Some of the worst rains and floods on record in South Korea this week killed at least 196 people and left 91 missing and feared dead, officials said on Friday.
Record rainfalls in Seoul and northern areas of the country on Wednesday and Thursday killed 130 people and left 62 missing, the defence ministry and the National Disaster Prevention Countermeasures Headquarters (NDPCH) said.
This added to last weekend's misery when floods and mudslides in the south killed 66 people, with 29 missing and feared dead.
Yonhap Television News said 28 bodies were uncovered in a mudslide which buried a motel in Changhung, a popular resort north of Seoul.
Nine soldiers were also killed with another three missing in floods and landslides, the Defence Ministry said.
Officials at the disaster agency said the flooding was some of the worst on record. Preliminary estimates nationwide of the damage from this week's disasters had risen to 278 billion ($213 million), but that figure was sure to mount, they said.
Some 30,000 homes and 500 other buildings were damaged and 22,400 hectares (56,0000 acres) of farmland was submerged in the north. More than 19,000 people were made homeless by flooding and mudslides in the north, the agency said.
Three railway lines and some 50 roads remain closed, it said.
In the town of Dongduchon, less than 10 km (six miles) from the Demilitarised Zone separating the two Koreas, weary residents plodded through knee-deep mud in muggy heat on Friday as they tried to make their homes liveable again.
Alleys in Dongduchon were piled high with people's belongings, some drying out and some irreparably damaged and destined to be discarded.
Kim Jong-gil, 42, was one of many in the town rudely awakened on Thursday morning by the floods.
"All our belongings were swept away...I feel so angry...I don't even know where to begin," Kim said.
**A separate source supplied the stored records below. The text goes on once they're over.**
/-- Settles O54: each result by the command it answers; an ANNOUNCE by whether a member is COMMANDED on its channel. -/
theorem commandRepliesReachTheCall : Obligations.commandRepliesReachTheCall := by
  refine ⟨?_, ?_⟩
  · intro e os s i hop cmd age r c k hp ht hr hh ho hres hook button hc hk
    obtain ⟨v, step, arrived⟩ := execPollReply_carried hp ht hr hh ho hres hook button
    obtain ⟨store, now, core⟩ := resultDone_outside (r := r) (result := .done) arrived
    have hc' := arrived.callOf.trans hc
    have hk' : v.liveCall c = some k := by rw [arrived.liveCall]; exact hk
    refine ⟨_, step, store, now, core, ?_, ?_, ?_⟩
    · rintro ch x rfl hs hch
      have result : commandResult i (.connect ch) .done v =
          reportParties c (if k.resuming then .resumed else .connected) .none (v.modCall c connectedCall) :=
        connectDone_of_connecting hc' hk' hs hch
      obtain ⟨line, calls, groups, arbiter⟩ := reportCall_line c (if k.resuming then .resumed else .connected) .none false
        (partyLinks (v.modCall c connectedCall) c) (v.modCall c connectedCall)
      refine ⟨?_, ?_, ?_, fun y => ?_, fun p hp up room => ?_⟩
      · rw [resultDone_calls, result, reportParties, calls]
        exact modCall_calls_of_live arrived.calls hk rfl
      · rw [resultDone_arbiter, result, reportParties, arbiter]
        exact arrived.arbiter
      · rw [resultDone_groups, result, reportParties, groups]
        exact arrived.groups
      · have commands : ((reportParties c (if k.resuming then .resumed else .connected) .none (v.modCall c connectedCall)).endRec e).commands =
            (v.endRec e).commands := by
          rw [reportParties, State.endRec, line]
          rfl
        rw [resultDone_commands, result, commands, arrived.commands, mem_withoutEntry]
      · have bound := arrived.room p.link
        have told := waiting_connected hk' (if k.resuming then .resumed else .connected) hp ((arrived.up p.link).trans up) (by omega)
        rw [← result] at told
        obtain ⟨gap, mem⟩ := (resultDone_waiting (r := r)).mpr told
        have ref : (v.modCall c connectedCall).refOfRecord c = s.refOfRecord c := by
          rw [← arrived.refOfRecord c]
          simp [State.refOfRecord, State.modCall]
        exact ⟨gap, _, rfl, ref, rfl, mem⟩
    · rintro rfl hs hd hover
      have result : commandResult i .release .done v = freeRecord c v := releaseDone_of_clearing hc' hk' hs
      have free : (freeRecord c v).liveCall c = none := freeRecord_free hk' hd (by rw [arrived.calls]; exact hover)
      have generation := freeRecord_generation hk'
      rw [resultDone_record, result]
      rw [arrived.record] at generation
      rw [← generation, ← free]
      rfl
    · rintro rfl hs
      have result : commandResult i .release .done v = v := releaseDone_of_other hc' hk' hs
      rw [resultDone_calls, result]
      exact arrived.calls
  · intro e os s i hop cmd age r result hp ht hr hh ho hres hook button
    obtain ⟨v, step, arrived⟩ := execPollReply_carried hp ht hr hh ho hres hook button
    obtain ⟨store, now, core⟩ := resultDone_outside (r := r) (result := result) arrived
    refine ⟨_, step, store, now, core, ?_, ?_, ?_, ?_⟩
    · rintro c k rfl rfl hc hk hs serves unused
      exact resultDone_answered arrived hr hc hk hs serves unused
    · rintro rfl refused
      have quiet : commandResult i .ring result v = v := if_neg refused
      rw [resultDone_calls, resultDone_groups, quiet]
      exact ⟨arrived.calls, arrived.groups⟩
    · rintro ch g rfl commanded
      have commanded' : commandedGroup v i ch = some g := (commandedGroup_congr arrived.groups arrived.reach).trans commanded
      obtain ⟨active, outcome⟩ := commandedGroup_spec commanded'
      have group : v.group g = s.group g := congrArg (fun t => nth t g) arrived.groups
      have taken : commandResult i (.announce ch) result v = settling g i (resultOutcome result) v (beforeOutcome i result v) :=
        announceResult_of_commanded commanded'
      obtain ⟨groups, reach⟩ := beforeOutcome_kept (i := i) (result := result) (v := v)
      have other : resultOutcome result ≠ .pending .commanded := by cases result <;> nofun
      obtain ⟨members, ready⟩ := settling_group groups active outcome other
      rw [← taken, group] at members ready
      have last : (resultDone i r (.announce ch) result v).group g = (commandResult i (.announce ch) result v).group g :=
        congrArg (fun t => nth t g) resultDone_groups
      intro o
      have named : resultOutcome result = o := by cases result <;> rfl
      refine ⟨?_, fun done => ⟨?_, ?_⟩, ?_, fun y late up room => ?_⟩
      · rw [last, members, named, takeOutcome_outcomes]
      · subst done
        exact (resultDone_hears commanded').1
      · subst done
        exact (resultDone_hears commanded').2
      · rw [last, ready]
      · obtain ⟨gap, mem⟩ := resultDone_reports (r := r) arrived hr commanded late up room
        exact ⟨gap, named ▸ mem⟩
    · rintro ch rfl commanded
      have commanded' : commandedGroup v i ch = none := (commandedGroup_congr arrived.groups arrived.reach).trans commanded
      have taken : commandResult i (.announce ch) result v =
          if result = .done ∧ inAnyGroup v i = false then placeCommand i .announceEnd v else v := announceResult_of_none commanded'
      obtain ⟨-, calls, groups, -⟩ := placeCommand_kept i .announceEnd v
      rw [resultDone_groups, resultDone_calls, taken]
      refine ⟨?_, ?_, fun done absent => ?_⟩
      · split
        exacts [groups.trans arrived.groups, arrived.groups]
      · split
        exacts [calls.trans arrived.calls, arrived.calls]
      · have none : inAnyGroup v i = false := by
          rw [inAnyGroup, List.any_eq_false]
          intro g _
          have group : v.group g = s.group g := congrArg (fun t => nth t g) arrived.groups
          rw [takingPart_congr (congrArg GroupRun.active group) (congrArg GroupRun.members group), absent g]
          nofun
        rw [resultDone_commands, taken, if_pos ⟨done, none⟩]
        exact waitsOn_placeCommand (arrived.reach.trans hr) .announceEnd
Jim Coles, spokesman for U.S. military in Korea, said: "Our two major camps in the (northern) area are completely underwater. Several hundred buildings have water damage to one extent or the other. A lot of roads are blocked."
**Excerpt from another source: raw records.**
-- ==== Sys2Proof/Proofs/EndRules.lean ====
section
/-! PROOF. What a way can do to the ends (R53, R74): `LeavesEnds P s t` leaves the records and the channels of the ends but those of P;
`KeepsEnds P s t` leaves the records of the ends but those of P and keeps every end consistent with its state. The small updates do both,
and a way that touches the ends of P does the second if it leaves these consistent. -/

namespace Sys2Proof.Machine

variable {P : EndId → Prop}

/-! ## Consistent ends -/

/-- The end is consistent with its state (R53 to R61, R74). -/
def EndIsOk (s : State) (e : EndId) : Prop := EndOk (starting s) (s.endRec e) (s.chan e)

theorem EndIsOk.unfitted {s : State} {e : EndId} (h : EndIsOk s e) (hs : starting s = true) : (s.endRec e).state = .unfitted := h.1 hs

/-- An end that is not UNFITTED is consistent only out of STARTING (R29). -/
theorem EndIsOk.not_starting {s : State} {e : EndId} (h : EndIsOk s e) (hst : (s.endRec e).state ≠ .unfitted) : starting s = false :=
  Bool.eq_false_iff.mpr fun hs => hst (h.unfitted hs)

/-- An end with a retry wait is TESTING (R59). -/
theorem EndIsOk.testing_of_retryWait {s : State} {e : EndId} (h : EndIsOk s e) (hw : (s.endRec e).retryWait ≠ none) :
    (s.endRec e).state = .testing := by
  obtain ⟨-, -, -, rest, -⟩ := h
  by_contra hst
  exact hw (rest hst).2.1

/-- What an end's consistency asks of another record is read from its core. -/
theorem EndIsOk.transfer {s t : State} {e : EndId} (h : EndIsOk s e) (hs : starting t = true → starting s = true)
    (hr : (t.endRec e).core = (s.endRec e).core)
    (hc : holdsChannels (s.endRec e).state = false → s.chan e = .powerOn → t.chan e = .powerOn) : EndIsOk t e := by
  have state : (t.endRec e).state = (s.endRec e).state := (congrArg EndRecord.state hr :)
  obtain ⟨start, free, rest⟩ := h
  have core : EndOk (starting s) (t.endRec e).core (s.chan e) := hr ▸ ⟨start, free, rest⟩
  obtain ⟨start, free', rest⟩ := core
  exact ⟨fun ht => start (hs ht), fun hh => ⟨(free' hh).1, hc (state ▸ hh) (free' hh).2⟩, rest⟩

/-- An end whose record has the core of a consistent one, out of STARTING. -/
theorem EndIsOk.of_core {t : State} {e : EndId} {r : EndRecord} (hs : starting t = false) (hr : (t.endRec e).core = r.core)
    (h : EndOk false r (t.chan e)) : EndIsOk t e := by
  have core : EndOk false (t.endRec e).core (t.chan e) := by rw [hr]; exact h
  rw [EndIsOk, hs]
  exact core

/-! ## Ways that leave ends alone -/

/-- The way from one state to another leaves the records of the ends but those of P, gives none of them its first channel, and does not
begin STARTING. -/
structure LeavesEnds (P : EndId → Prop) (s t : State) : Prop where
  core : ∀ e, ¬ P e → (t.endRec e).core = (s.endRec e).core
  chan : ∀ e, ¬ P e → holdsChannels (s.endRec e).state = false → s.chan e = .powerOn → t.chan e = .powerOn
  starting : starting t = true → starting s = true

namespace LeavesEnds

variable {s t u : State}

theorem state (h : LeavesEnds P s t) {e : EndId} (he : ¬ P e) : (t.endRec e).state = (s.endRec e).state :=
  (congrArg EndRecord.state (h.core e he) :)

theorem trans (h : LeavesEnds P s t) (k : LeavesEnds P t u) : LeavesEnds P s u :=
  ⟨fun e he => (k.core e he).trans (h.core e he), fun e he hh hc => k.chan e he (h.state he ▸ hh) (h.chan e he hh hc),
    fun hs => h.starting (k.starting hs)⟩

/-- An operation after another, read as they are nested. -/
theorem andThen (k : LeavesEnds P t u) (h : LeavesEnds P s t) : LeavesEnds P s u := h.trans k

theorem of_ite {c : Prop} [Decidable c] (ht : LeavesEnds P s t) (hu : LeavesEnds P s u) : LeavesEnds P s (if c then t else u) := by
  split
  · exact ht
  · exact hu

/-- An update outside the ends' records and the Arbiter. -/
theorem outside (hl : t.line.ends = s.line.ends) (ha : t.arbiter = s.arbiter) (hs : Machine.starting t = true → Machine.starting s = true) :
    LeavesEnds P s t :=
  ⟨fun e _ => by rw [State.endRec, hl]; rfl, fun e _ _ hc => by rwa [State.chan, ha], hs⟩

theorem soft {ev on : Bool} (h : Soft ev on s t) : LeavesEnds P s t :=
  ⟨fun e _ => h.frame.core e, fun _ _ hh hc => h.chan_powerOn hh hc, fun hs => by rwa [Machine.starting, h.frame.store] at hs⟩

theorem modPort (s : State) (e : EndId) (f : Port → Port) : LeavesEnds P s (s.modPort e f) := .outside rfl rfl id

/-- An update of the record of an end of P. -/
theorem modEnd (s : State) {e : EndId} (f : EndRecord → EndRecord) (he : P e) : LeavesEnds P s (s.modEnd e f) :=
  ⟨fun d hd => by rw [modEnd_endRec_ne]; exact fun h => hd (h ▸ he), fun _ _ _ => id, id⟩

theorem changeEnd {e : EndId} (he : P e) (st : EndState) (r : EndReach) (c : EndCause) (s : State) :
    LeavesEnds P s (Machine.changeEnd e st r c s) :=
  .of_ite ((modEnd s _ he).trans (modPort _ e _)) (modEnd s _ he)

/-- The ends of P alone need be looked at. -/
theorem endsOk (h : LeavesEnds P s t) (ho : EndsOk s) (hP : ∀ e, P e → EndIsOk t e) : EndsOk t := fun e => by
  by_cases he : P e
  · exact hP e he
  · exact EndIsOk.transfer (ho e) h.starting (h.core e he) (h.chan e he)

end LeavesEnds

/-! ## Ways that keep the ends consistent -/

/-- The way from one state to another leaves the records of the ends but those of P, and keeps every end consistent. -/
structure KeepsEnds (P : EndId → Prop) (s t : State) : Prop where
  core : ∀ e, ¬ P e → (t.endRec e).core = (s.endRec e).core
  ok : EndsOk s → EndsOk t

namespace KeepsEnds

variable {s t u : State}

theorem refl (s : State) : KeepsEnds P s s := ⟨fun _ _ => rfl, id⟩

theorem trans (h : KeepsEnds P s t) (k : KeepsEnds P t u) : KeepsEnds P s u :=
  ⟨fun e he => (k.core e he).trans (h.core e he), k.ok ∘ h.ok⟩

theorem mono {Q : EndId → Prop} (h : KeepsEnds P s t) (hPQ : ∀ e, P e → Q e) : KeepsEnds Q s t :=
  ⟨fun e he => h.core e fun hp => he (hPQ e hp), h.ok⟩

/-- An operation after another, read as they are nested. -/
theorem andThen (k : KeepsEnds P t u) (h : KeepsEnds P s t) : KeepsEnds P s u := h.trans k

theorem of_ite {c : Prop} [Decidable c] (ht : KeepsEnds P s t) (hu : KeepsEnds P s u) : KeepsEnds P s (if c then t else u) := by
  split
  · exact ht
  · exact hu

theorem forEach {α : Type} {f : α → State → State} (h : ∀ a s, KeepsEnds P s (f a s)) :
    ∀ (l : List α) (s : State), KeepsEnds P s (Machine.forEach l f s)
  | [], s => .refl s
  | a :: l, s => (h a s).trans (forEach h l (f a s))

/-- A way that leaves every end alone. -/
theorem of_leaves (h : LeavesEnds (fun _ => False) s t) : KeepsEnds P s t := ⟨fun e _ => h.core e id, fun ho => h.endsOk ho nofun⟩

/-- A way that leaves the ends of P consistent and the others alone. -/
theorem of_leaves_others (h : LeavesEnds P s t) (hP : EndsOk s → ∀ e, P e → EndIsOk t e) : KeepsEnds P s t :=
  ⟨h.core, fun ho => h.endsOk ho (hP ho)⟩

theorem soft {ev on : Bool} (h : Soft ev on s t) : KeepsEnds P s t := of_leaves (.soft h)

/-- An update outside the ends' records and the Arbiter. -/
theorem outside (hl : t.line.ends = s.line.ends) (ha : t.arbiter = s.arbiter) (hs : starting t = true → starting s = true) :
    KeepsEnds P s t := of_leaves (.outside hl ha hs)

theorem modLink (s : State) (x : LinkId) (f : LinkRecord → LinkRecord) : KeepsEnds P s (s.modLink x f) :=
  .outside (by simp) (by simp) (by simp [starting])

theorem settle (before s : State) : KeepsEnds P s (Machine.settle before s) :=
  .trans (t := orderReports before s) (.outside rfl rfl id) (.forEach (fun g t => .soft (Soft.testReady (ev := false) (on := true) g t)) _ _)

theorem andFinish (h : KeepsEnds P s t) : KeepsEnds P s (finish t) := h.trans (.soft (Soft.finish (ev := false) (on := true) t))

/-- An update of the record of an end of P that leaves it consistent. -/
theorem modEnd (s : State) {e : EndId} (f : EndRecord → EndRecord) (he : P e) (h : EndIsOk s e → EndIsOk (s.modEnd e f) e) :
    KeepsEnds P s (s.modEnd e f) := by
  have other : LeavesEnds (· = e) s (s.modEnd e f) := .modEnd s f rfl
  refine ⟨(LeavesEnds.modEnd s f he).core, fun ho => other.endsOk ho ?_⟩
  rintro _ rfl
  exact h (ho _)

end KeepsEnds

/-! ## Taking requests -/

/-- Where the outcome of a command is a next state, the way there leaves the ends but those of P, and keeps every end consistent. -/
def OutcomeEnds (P : EndId → Prop) (s : State) (o : Host.Outcome State Fault Refusal) : Prop := ∀ t, o = .next t → KeepsEnds P s t

theorem OutcomeEnds.next {s t : State} (h : KeepsEnds P s t) : OutcomeEnds P s (.next t) := fun _ e => Host.Outcome.next.inj e ▸ h

/-- The answers of a responder touch no end, as a placed response does. -/
def AnswersAside (answer : Responder) : Prop := ∀ (P : EndId → Prop) r b s, KeepsEnds P s (answer r b s)

theorem respond_aside (x : LinkId) (tag typ : Byte) : AnswersAside (respond x tag typ) := fun _ _ _ s => .modLink s x _

theorem requested_ends {x : LinkId} {tag : Byte} {r : Request} {act : Responder → State → State} (s : State)
    (h : ∀ answer, AnswersAside answer → ∀ t, KeepsEnds P t (act answer t)) : OutcomeEnds P s (requested x tag r act s) := by
  have ha := respond_aside x tag (requestType r)
  have popped : KeepsEnds P s (popIntake x s) := .modLink s x _
  unfold requested takeRequest
  refine .next (.of_ite (popped.trans ?_) (.refl s))
  exact .of_ite (ha P _ _ _) (h _ ha _)

section
variable {answer : Responder} (ha : AnswersAside answer) {s : State}
include ha

theorem withCall_ends {index generation : Nat} {act : CallIdx → LiveCall → State} (h : ∀ i k, KeepsEnds P s (act i k)) :
    KeepsEnds P s (withCall index generation answer s act) := by
  unfold withCall
  split
  · exact ha P _ _ _
  · split
    · exact ha P _ _ _
    · exact h _ _

theorem withTrunk_ends {x : LinkId} {slot : Nat} {act : Trunk → State} (h : ∀ t, KeepsEnds P s (act t)) :
    KeepsEnds P s (withTrunk x slot answer s act) := by
  unfold withTrunk
  split
  · exact ha P _ _ _
  · exact .of_ite (h _) (ha P _ _ _)

theorem withEnd_ends {code : Nat} {act : EndId → State} (h : ∀ e, endOf code = some e → KeepsEnds P s (act e)) :
    KeepsEnds P s (withEnd code answer s act) := by
  unfold withEnd
  split
  · exact ha P _ _ _
  · exact h _ ‹_›

/-- A write that is accepted or refused touches no end. -/
theorem checkWrite_ends {latched : Bool} {act : State} (h : KeepsEnds P s act) : KeepsEnds P s (checkWrite latched answer s act) :=
  .of_ite (ha P _ _ _) (.of_ite (ha P _ _ _) h)

theorem acceptWrite_ends (w : StoreWrite) (x : LinkId) (tag : Byte) (b : ResponseBody) : KeepsEnds P s (acceptWrite w x tag b answer s) :=
  (ha P .ok b s).trans (.outside rfl rfl nofun)

end

end Sys2Proof.Machine
end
No U.S. soldiers were killed or injured, he said.
A runway at Seoul's Kimpo International Airport, which was partially closed after a Korean Airlines jumbo skidded off it while landing on Wednesday night, was reopened on Friday.
Ten of the 376 passengers aboard the Boeing 747 flight KE8702 from Tokyo were hospitalised on the anniversary of last year's KAL crash in Guam.
More rain was expected later on Friday, but the national weather office withdrew its heavy rain alert for the northern area of the Korean peninsula.
Weather bureau officials blamed the unseasonal heavy rain -- it should now be the peak of Korea's hot and dry season -- on the "La Nina" weather phenomenon, which is producing unusually wet weather in the Eastern Pacific.
President Kim Dae-jung led a charity collection drive at the presidential Blue House for victims of the floods.
The Han river, which submerged riverside parks and roads on Thursday, had receded to normal levels by Friday.
Mangled cars and heavy debris could be seen in gorges and valleys after the floodwaters receded, while city workers cleared mud and debris from major roads before reopening them to traffic.
Military units were mobilised to search for lost mines and other explosives in the northern regions, a defence ministry official said. Civilians were warned to stay clear of suspicious objects at river-beds.
The rains and floods have compounded gloom in Korea, with unemployment at a record high, companies going bankrupt at the rate of more than 100 a day and the economy expected to shrink by some five percent this year.